Start of Data supplied
-- ==== Sys2Proof/Laws/FrameBoot.lean ====
section
/-! SUPPORT. Frames of the operations of Machine/Boot.lean: one lemma each (Laws/Frame.lean). -/

namespace Sys2Proof.Machine

set_option Elab.async false

theorem State.bootGrotto_fr {κ : Nat} {s0 s : State} {reads : List GrtRead} (hf_ : Fr κ s0 s) (hk_ : 0x86000000000000000000000000000000000000000000000000000002204001000 &&& κ = 0x86000000000000000000000000000000000000000000000000000002204001000 := by decide) :
    Fr κ s0 (State.bootGrotto s reads) := by
  refine Fr.lift hf_ hk_ ?_
  clear hf_ hk_
  unfold State.bootGrotto
  have h0 := Fr.refl 0x86000000000000000000000000000000000000000000000000000002204001000 s
  repeat' first
      | ((try lift_lets); intro v; refine_lift have hv : Fr 0x86000000000000000000000000000000000000000000000000000002204001000 s v := ?_; ?_; clear_value v)
      | ((try lift_lets); intro v)
      | with_reducible refine State.hold_fr ?_
      | with_reducible refine State.modOtp_fr ?_
      | with_reducible refine State.otpRead_fr ?_
      | with_reducible refine State.set_fr ?_
      | with_reducible refine State.setB_fr ?_
      | with_reducible refine State.showCounters_fr ?_
      | with_reducible refine State.showSlots_fr ?_
      | with_reducible refine State.weakFind_fr ?_
      | with_reducible refine Fr.forEach ?_ (fun t a ht => ?_)
      | with_reducible refine Fr.ite ?_ ?_
      | with_reducible refine Fr.cond ?_ ?_
      | with_reducible assumption
      | (refine Fr.of_snd (by assumption) ?_)
      | (refine Fr.of_fst (by assumption) ?_)
      | split
      | (unfold v; split)
      | (unfold v; clear_value *; split)
      | (clear_value *; split)

theorem State.loadSlot_fr {κ : Nat} {s0 s : State} {n : ℕ} (hf_ : Fr κ s0 s) (hk_ : 0xe2c01000008804ac000000400000000000000000000000000020000000000240022201f400 &&& κ = 0xe2c01000008804ac000000400000000000000000000000000020000000000240022201f400 := by decide) :
    Fr κ s0 (State.loadSlot s n) := by
  refine Fr.lift hf_ hk_ ?_
  clear hf_ hk_
  unfold State.loadSlot
  have h0 := Fr.refl 0xe2c01000008804ac000000400000000000000000000000000020000000000240022201f400 s
  repeat' first
      | ((try lift_lets); intro v; refine_lift have hv : Fr 0xe2c01000008804ac000000400000000000000000000000000020000000000240022201f400 s v := ?_; ?_; clear_value v)
      | ((try lift_lets); intro v)
      | with_reducible refine State.fault_fr ?_
      | with_reducible refine State.set_fr ?_
      | with_reducible refine State.wr_fr ?_
      | with_reducible refine Fr.forEach ?_ (fun t a ht => ?_)
      | with_reducible refine Fr.ite ?_ ?_
      | with_reducible refine Fr.cond ?_ ?_
      | with_reducible assumption
      | (refine Fr.of_snd (by assumption) ?_)
      | (refine Fr.of_fst (by assumption) ?_)
      | split
      | (unfold v; split)
      | (unfold v; clear_value *; split)
      | (clear_value *; split)

theorem State.loadNoSlot_fr {κ : Nat} {s0 s : State}  (hf_ : Fr κ s0 s) (hk_ : 0x20000000000800000000000000000000000000000000000000200000000000000000200000 &&& κ = 0x20000000000800000000000000000000000000000000000000200000000000000000200000 := by decide) :
    Fr κ s0 (State.loadNoSlot s) := by
  refine Fr.lift hf_ hk_ ?_
  clear hf_ hk_
  unfold State.loadNoSlot
  have h0 := Fr.refl 0x20000000000800000000000000000000000000000000000000200000000000000000200000 s
  repeat' first
      | ((try lift_lets); intro v; refine_lift have hv : Fr 0x20000000000800000000000000000000000000000000000000200000000000000000200000 s v := ?_; ?_; clear_value v)
      | ((try lift_lets); intro v)
      | with_reducible refine State.modSns_fr ?_
      | with_reducible refine State.set_fr ?_
      | with_reducible refine State.wr_fr ?_
      | with_reducible refine Fr.forEach ?_ (fun t a ht => ?_)
      | with_reducible refine Fr.ite ?_ ?_
      | with_reducible refine Fr.cond ?_ ?_
      | with_reducible assumption
      | (refine Fr.of_snd (by assumption) ?_)
      | (refine Fr.of_fst (by assumption) ?_)
      | split
      | (unfold v; split)
      | (unfold v; clear_value *; split)
      | (clear_value *; split)

theorem State.bootSlot_fr {κ : Nat} {s0 s : State}  (hf_ : Fr κ s0 s) (hk_ : 0xe2c01000008804bc000000400000000000000000000000000020000000000240022221f400 &&& κ = 0xe2c01000008804bc000000400000000000000000000000000020000000000240022221f400 := by decide) :
    Fr κ s0 (State.bootSlot s) := by
  refine Fr.lift hf_ hk_ ?_
  clear hf_ hk_
  unfold State.bootSlot
  have h0 := Fr.refl 0xe2c01000008804bc000000400000000000000000000000000020000000000240022221f400 s
  repeat' first
      | ((try lift_lets); intro v; refine_lift have hv : Fr 0xe2c01000008804bc000000400000000000000000000000000020000000000240022221f400 s v := ?_; ?_; clear_value v)
      | ((try lift_lets); intro v)
      | with_reducible refine State.faultOn_fr ?_
      | with_reducible refine State.loadNoSlot_fr ?_
      | with_reducible refine State.loadSlot_fr ?_
      | with_reducible refine State.set_fr ?_
      | with_reducible refine Fr.forEach ?_ (fun t a ht => ?_)
      | with_reducible refine Fr.ite ?_ ?_
      | with_reducible refine Fr.cond ?_ ?_
      | with_reducible assumption
      | (refine Fr.of_snd (by assumption) ?_)
      | (refine Fr.of_fst (by assumption) ?_)
      | split
      | (unfold v; split)
      | (unfold v; clear_value *; split)
      | (clear_value *; split)

theorem State.probe_fr {κ : Nat} {s0 s : State} {id : FlashId} (hf_ : Fr κ s0 s) (hk_ : 0x30000000000000000000000000000000000000000000000000000000000080000000 &&& κ = 0x30000000000000000000000000000000000000000000000000000000000080000000 := by decide) :
    Fr κ s0 (State.probe s id) := by
  refine Fr.lift hf_ hk_ ?_
  clear hf_ hk_
  unfold State.probe
  have h0 := Fr.refl 0x30000000000000000000000000000000000000000000000000000000000080000000 s
  repeat' first
      | ((try lift_lets); intro v; refine_lift have hv : Fr 0x30000000000000000000000000000000000000000000000000000000000080000000 s v := ?_; ?_; clear_value v)
      | ((try lift_lets); intro v)
      | with_reducible refine State.spent_fr ?_
      | with_reducible refine State.set_fr ?_
      | with_reducible refine Fr.ite ?_ ?_
      | with_reducible refine Fr.cond ?_ ?_
      | with_reducible assumption
      | (refine Fr.of_snd (by assumption) ?_)
      | (refine Fr.of_fst (by assumption) ?_)
      | split
      | (unfold v; split)
      | (unfold v; clear_value *; split)
      | (clear_value *; split)

theorem State.iceError_fr {κ : Nat} {s0 s : State} {kind : ℕ} {source : ℕ} {addr : ℕ} (hf_ : Fr κ s0 s) (hk_ : 0x2c01700000000800000004000000000000000000000000000000000000002400002018400 &&& κ = 0x2c01700000000800000004000000000000000000000000000000000000002400002018400 := by decide) :
    Fr κ s0 (State.iceError s kind source addr) := by
  refine Fr.lift hf_ hk_ ?_
  clear hf_ hk_
  unfold State.iceError
  have h0 := Fr.refl 0x2c01700000000800000004000000000000000000000000000000000000002400002018400 s
  repeat' first
      | ((try lift_lets); intro v; refine_lift have hv : Fr 0x2c01700000000800000004000000000000000000000000000000000000002400002018400 s v := ?_; ?_; clear_value v)
      | ((try lift_lets); intro v)
      | with_reducible refine State.event_fr ?_
      | with_reducible refine State.inc_fr ?_
      | with_reducible refine State.set_fr ?_
      | with_reducible refine Fr.ite ?_ ?_
      | with_reducible refine Fr.cond ?_ ?_
      | with_reducible assumption
      | (refine Fr.of_snd (by assumption) ?_)
      | (refine Fr.of_fst (by assumption) ?_)
      | split
      | (unfold v; split)
      | (unfold v; clear_value *; split)
      | (clear_value *; split)

theorem State.tryCount_fr {κ : Nat} {s0 s : State} {t : FlashTry} {upTo : ℕ} (hf_ : Fr κ s0 s) (hk_ : 0x2c01700000000800000004000000000000000000000000000000000000002400002018400 &&& κ = 0x2c01700000000800000004000000000000000000000000000000000000002400002018400 := by decide) :
    Fr κ s0 (State.tryCount s t upTo) := by
  refine Fr.lift hf_ hk_ ?_
  clear hf_ hk_
  unfold State.tryCount
  have h0 := Fr.refl 0x2c01700000000800000004000000000000000000000000000000000000002400002018400 s
  repeat' first
      | ((try lift_lets); intro v; refine_lift have hv : Fr 0x2c01700000000800000004000000000000000000000000000000000000002400002018400 s v := ?_; ?_; clear_value v)
      | ((try lift_lets); intro v)
      | with_reducible refine State.iceError_fr ?_
      | with_reducible refine State.inc_fr ?_
      | with_reducible refine State.incBy_fr ?_
      | with_reducible refine Fr.ite ?_ ?_
      | with_reducible refine Fr.cond ?_ ?_
      | with_reducible assumption
      | (refine Fr.of_snd (by assumption) ?_)
      | (refine Fr.of_fst (by assumption) ?_)
      | split
      | (unfold v; split)
      | (unfold v; clear_value *; split)
      | (clear_value *; split)

theorem State.placeBytes_fr {κ : Nat} {s0 s : State} {a : ℕ} {bs : List Byte} (hf_ : Fr κ s0 s) (hk_ : 0x1000000000000000000000000000000000000000000000000000000001e0 &&& κ = 0x1000000000000000000000000000000000000000000000000000000001e0 := by decide) :
    Fr κ s0 (State.placeBytes s a bs) := by
  refine Fr.lift hf_ hk_ ?_
  clear hf_ hk_
  unfold State.placeBytes
  have h0 := Fr.refl 0x1000000000000000000000000000000000000000000000000000000001e0 s
  repeat' first
      | ((try lift_lets); intro v; refine_lift have hv : Fr 0x1000000000000000000000000000000000000000000000000000000001e0 s v := ?_; ?_; clear_value v)
      | ((try lift_lets); intro v)
      | with_reducible refine State.eccClear_fr ?_
      | with_reducible refine State.setBytes_fr ?_
      | with_reducible refine Fr.forEach ?_ (fun t a ht => ?_)
      | with_reducible refine Fr.ite ?_ ?_
      | with_reducible refine Fr.cond ?_ ?_
      | with_reducible assumption
      | (refine Fr.of_snd (by assumption) ?_)
      | (refine Fr.of_fst (by assumption) ?_)
      | split
      | (unfold v; split)
      | (unfold v; clear_value *; split)
      | (clear_value *; split)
End of Data supplied
- _Goal of the exercise_: Return from the data every line that holds "refl".

- _Task response_:
  have h0 := Fr.refl 0x86000000000000000000000000000000000000000000000000000002204001000 s
  have h0 := Fr.refl 0xe2c01000008804ac000000400000000000000000000000000020000000000240022201f400 s
  have h0 := Fr.refl 0x20000000000800000000000000000000000000000000000000200000000000000000200000 s
  have h0 := Fr.refl 0xe2c01000008804bc000000400000000000000000000000000020000000000240022221f400 s
  have h0 := Fr.refl 0x30000000000000000000000000000000000000000000000000000000000080000000 s
  have h0 := Fr.refl 0x2c01700000000800000004000000000000000000000000000000000000002400002018400 s
  have h0 := Fr.refl 0x2c01700000000800000004000000000000000000000000000000000000002400002018400 s
  have h0 := Fr.refl 0x1000000000000000000000000000000000000000000000000000000001e0 s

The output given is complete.